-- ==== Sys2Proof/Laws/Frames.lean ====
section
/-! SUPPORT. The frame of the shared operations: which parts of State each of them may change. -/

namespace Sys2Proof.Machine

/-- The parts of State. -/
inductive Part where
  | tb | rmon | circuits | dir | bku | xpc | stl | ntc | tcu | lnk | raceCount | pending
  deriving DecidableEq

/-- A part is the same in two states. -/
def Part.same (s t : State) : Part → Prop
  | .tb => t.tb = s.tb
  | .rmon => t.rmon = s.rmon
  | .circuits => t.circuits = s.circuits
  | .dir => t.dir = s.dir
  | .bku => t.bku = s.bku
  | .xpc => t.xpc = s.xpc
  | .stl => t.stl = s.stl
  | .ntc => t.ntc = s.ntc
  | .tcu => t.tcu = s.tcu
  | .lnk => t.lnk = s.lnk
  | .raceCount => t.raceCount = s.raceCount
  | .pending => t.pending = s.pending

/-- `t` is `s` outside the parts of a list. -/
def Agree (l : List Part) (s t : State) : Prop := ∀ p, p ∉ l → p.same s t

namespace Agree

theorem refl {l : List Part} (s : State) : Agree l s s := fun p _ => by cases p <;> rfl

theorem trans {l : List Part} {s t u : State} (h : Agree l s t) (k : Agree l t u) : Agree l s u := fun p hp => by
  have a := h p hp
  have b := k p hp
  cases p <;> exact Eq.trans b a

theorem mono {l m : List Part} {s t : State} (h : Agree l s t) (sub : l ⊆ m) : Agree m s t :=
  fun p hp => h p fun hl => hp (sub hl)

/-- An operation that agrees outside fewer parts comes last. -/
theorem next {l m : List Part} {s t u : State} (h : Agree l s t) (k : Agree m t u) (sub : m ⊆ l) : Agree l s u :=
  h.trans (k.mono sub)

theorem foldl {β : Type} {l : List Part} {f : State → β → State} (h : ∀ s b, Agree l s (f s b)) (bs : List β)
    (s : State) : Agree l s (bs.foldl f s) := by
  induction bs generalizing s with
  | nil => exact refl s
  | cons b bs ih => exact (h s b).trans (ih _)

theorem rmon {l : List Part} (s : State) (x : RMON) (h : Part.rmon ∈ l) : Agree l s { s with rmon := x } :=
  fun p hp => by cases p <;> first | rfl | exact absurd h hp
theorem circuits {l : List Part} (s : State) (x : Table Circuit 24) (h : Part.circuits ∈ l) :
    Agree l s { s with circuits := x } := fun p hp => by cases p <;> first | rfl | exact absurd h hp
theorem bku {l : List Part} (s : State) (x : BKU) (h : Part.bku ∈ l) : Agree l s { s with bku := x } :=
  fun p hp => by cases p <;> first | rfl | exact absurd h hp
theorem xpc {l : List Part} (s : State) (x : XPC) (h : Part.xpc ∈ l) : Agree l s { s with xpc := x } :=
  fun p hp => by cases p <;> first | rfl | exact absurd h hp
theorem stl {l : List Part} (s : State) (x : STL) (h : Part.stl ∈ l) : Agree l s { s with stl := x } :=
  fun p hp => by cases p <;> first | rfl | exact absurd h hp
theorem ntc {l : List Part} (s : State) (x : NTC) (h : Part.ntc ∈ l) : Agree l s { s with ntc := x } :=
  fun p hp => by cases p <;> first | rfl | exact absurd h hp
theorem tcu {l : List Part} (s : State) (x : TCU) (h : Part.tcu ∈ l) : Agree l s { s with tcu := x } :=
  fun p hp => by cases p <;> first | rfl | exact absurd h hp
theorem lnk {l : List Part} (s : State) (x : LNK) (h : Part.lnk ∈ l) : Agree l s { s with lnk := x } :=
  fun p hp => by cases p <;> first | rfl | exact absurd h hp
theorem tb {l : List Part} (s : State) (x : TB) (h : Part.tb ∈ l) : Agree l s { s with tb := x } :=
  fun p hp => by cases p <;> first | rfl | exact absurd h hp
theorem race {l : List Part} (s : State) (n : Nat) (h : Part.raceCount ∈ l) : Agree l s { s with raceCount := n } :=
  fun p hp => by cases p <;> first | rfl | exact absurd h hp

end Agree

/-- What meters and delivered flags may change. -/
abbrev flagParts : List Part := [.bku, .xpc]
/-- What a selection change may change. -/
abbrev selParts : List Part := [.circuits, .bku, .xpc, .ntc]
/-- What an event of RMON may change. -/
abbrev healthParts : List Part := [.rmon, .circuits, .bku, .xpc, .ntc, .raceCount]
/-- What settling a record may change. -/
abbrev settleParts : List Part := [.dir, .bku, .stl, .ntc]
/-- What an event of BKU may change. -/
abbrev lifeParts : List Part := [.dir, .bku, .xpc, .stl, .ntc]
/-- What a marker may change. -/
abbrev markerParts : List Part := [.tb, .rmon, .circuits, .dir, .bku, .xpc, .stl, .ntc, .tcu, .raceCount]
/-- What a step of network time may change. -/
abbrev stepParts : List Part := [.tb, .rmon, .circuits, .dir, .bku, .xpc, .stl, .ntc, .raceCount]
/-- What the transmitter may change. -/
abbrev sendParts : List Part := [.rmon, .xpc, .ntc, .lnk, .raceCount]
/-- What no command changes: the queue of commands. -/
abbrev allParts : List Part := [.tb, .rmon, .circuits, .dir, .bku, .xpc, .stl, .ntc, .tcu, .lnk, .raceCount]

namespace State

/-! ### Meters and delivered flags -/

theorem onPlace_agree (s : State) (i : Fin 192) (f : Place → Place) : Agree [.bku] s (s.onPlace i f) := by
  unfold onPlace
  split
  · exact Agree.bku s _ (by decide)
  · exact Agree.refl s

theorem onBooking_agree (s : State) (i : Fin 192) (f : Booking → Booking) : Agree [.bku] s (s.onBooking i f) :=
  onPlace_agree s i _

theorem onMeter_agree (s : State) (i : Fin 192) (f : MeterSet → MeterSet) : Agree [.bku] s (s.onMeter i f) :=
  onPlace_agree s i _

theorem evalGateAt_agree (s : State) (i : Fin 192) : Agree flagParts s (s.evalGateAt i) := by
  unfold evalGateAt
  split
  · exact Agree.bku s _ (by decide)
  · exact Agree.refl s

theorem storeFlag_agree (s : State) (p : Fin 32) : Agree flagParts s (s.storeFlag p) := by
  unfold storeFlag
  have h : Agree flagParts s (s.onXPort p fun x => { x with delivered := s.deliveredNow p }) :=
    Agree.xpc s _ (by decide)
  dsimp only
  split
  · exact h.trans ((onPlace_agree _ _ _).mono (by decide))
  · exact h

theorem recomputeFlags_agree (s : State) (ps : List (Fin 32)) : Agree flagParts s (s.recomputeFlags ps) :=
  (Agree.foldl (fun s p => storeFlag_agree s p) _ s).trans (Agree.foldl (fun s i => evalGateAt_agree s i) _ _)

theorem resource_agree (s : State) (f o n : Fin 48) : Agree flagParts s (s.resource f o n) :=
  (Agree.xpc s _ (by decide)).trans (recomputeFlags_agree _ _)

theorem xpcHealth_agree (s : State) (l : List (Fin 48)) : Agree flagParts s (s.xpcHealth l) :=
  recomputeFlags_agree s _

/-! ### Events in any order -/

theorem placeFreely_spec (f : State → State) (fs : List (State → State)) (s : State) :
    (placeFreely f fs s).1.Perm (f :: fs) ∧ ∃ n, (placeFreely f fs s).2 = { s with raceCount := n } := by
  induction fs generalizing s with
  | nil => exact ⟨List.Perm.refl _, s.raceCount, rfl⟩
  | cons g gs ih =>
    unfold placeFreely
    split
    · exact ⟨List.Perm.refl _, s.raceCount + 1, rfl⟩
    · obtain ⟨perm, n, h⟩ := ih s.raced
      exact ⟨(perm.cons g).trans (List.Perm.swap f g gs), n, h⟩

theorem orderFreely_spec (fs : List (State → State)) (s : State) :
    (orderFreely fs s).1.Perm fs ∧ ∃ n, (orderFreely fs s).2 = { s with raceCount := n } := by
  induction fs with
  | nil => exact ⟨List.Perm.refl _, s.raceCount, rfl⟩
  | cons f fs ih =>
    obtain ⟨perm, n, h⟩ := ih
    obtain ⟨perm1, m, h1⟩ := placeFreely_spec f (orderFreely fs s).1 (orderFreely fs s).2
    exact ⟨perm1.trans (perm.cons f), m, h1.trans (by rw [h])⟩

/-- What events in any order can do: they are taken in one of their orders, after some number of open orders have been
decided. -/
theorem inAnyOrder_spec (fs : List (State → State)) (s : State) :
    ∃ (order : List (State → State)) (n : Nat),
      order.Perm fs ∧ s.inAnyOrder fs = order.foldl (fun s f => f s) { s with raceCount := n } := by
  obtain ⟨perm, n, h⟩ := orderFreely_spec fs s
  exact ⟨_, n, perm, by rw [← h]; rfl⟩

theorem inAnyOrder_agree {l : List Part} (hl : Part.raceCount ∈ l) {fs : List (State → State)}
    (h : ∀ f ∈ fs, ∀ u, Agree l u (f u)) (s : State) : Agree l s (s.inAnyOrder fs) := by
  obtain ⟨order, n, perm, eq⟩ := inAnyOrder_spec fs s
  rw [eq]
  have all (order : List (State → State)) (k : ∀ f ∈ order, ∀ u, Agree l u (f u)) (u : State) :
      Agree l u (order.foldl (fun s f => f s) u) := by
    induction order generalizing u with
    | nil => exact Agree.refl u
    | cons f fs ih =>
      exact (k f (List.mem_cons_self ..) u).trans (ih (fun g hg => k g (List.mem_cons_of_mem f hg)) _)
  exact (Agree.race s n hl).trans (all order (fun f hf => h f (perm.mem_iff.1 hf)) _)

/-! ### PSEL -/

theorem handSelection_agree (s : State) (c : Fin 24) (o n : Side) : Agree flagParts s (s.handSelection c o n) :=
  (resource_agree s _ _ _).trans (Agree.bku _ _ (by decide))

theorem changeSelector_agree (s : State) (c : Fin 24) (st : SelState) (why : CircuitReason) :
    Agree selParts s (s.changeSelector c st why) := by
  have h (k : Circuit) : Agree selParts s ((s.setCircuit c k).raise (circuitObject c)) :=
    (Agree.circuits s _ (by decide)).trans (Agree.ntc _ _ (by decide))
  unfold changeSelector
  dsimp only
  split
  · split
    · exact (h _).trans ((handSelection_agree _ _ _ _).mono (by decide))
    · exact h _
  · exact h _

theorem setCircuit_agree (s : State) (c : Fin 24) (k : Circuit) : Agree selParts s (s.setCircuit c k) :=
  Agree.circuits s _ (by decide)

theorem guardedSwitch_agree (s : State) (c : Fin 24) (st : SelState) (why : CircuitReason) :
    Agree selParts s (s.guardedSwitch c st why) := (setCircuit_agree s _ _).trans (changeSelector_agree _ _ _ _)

*PROBLEM REQUIREMENTS:*
For the string "SelState", go line by line through the material and copy every line that has it.

*YOUR RESPONSE:*
theorem changeSelector_agree (s : State) (c : Fin 24) (st : SelState) (why : CircuitReason) :
theorem guardedSwitch_agree (s : State) (c : Fin 24) (st : SelState) (why : CircuitReason) :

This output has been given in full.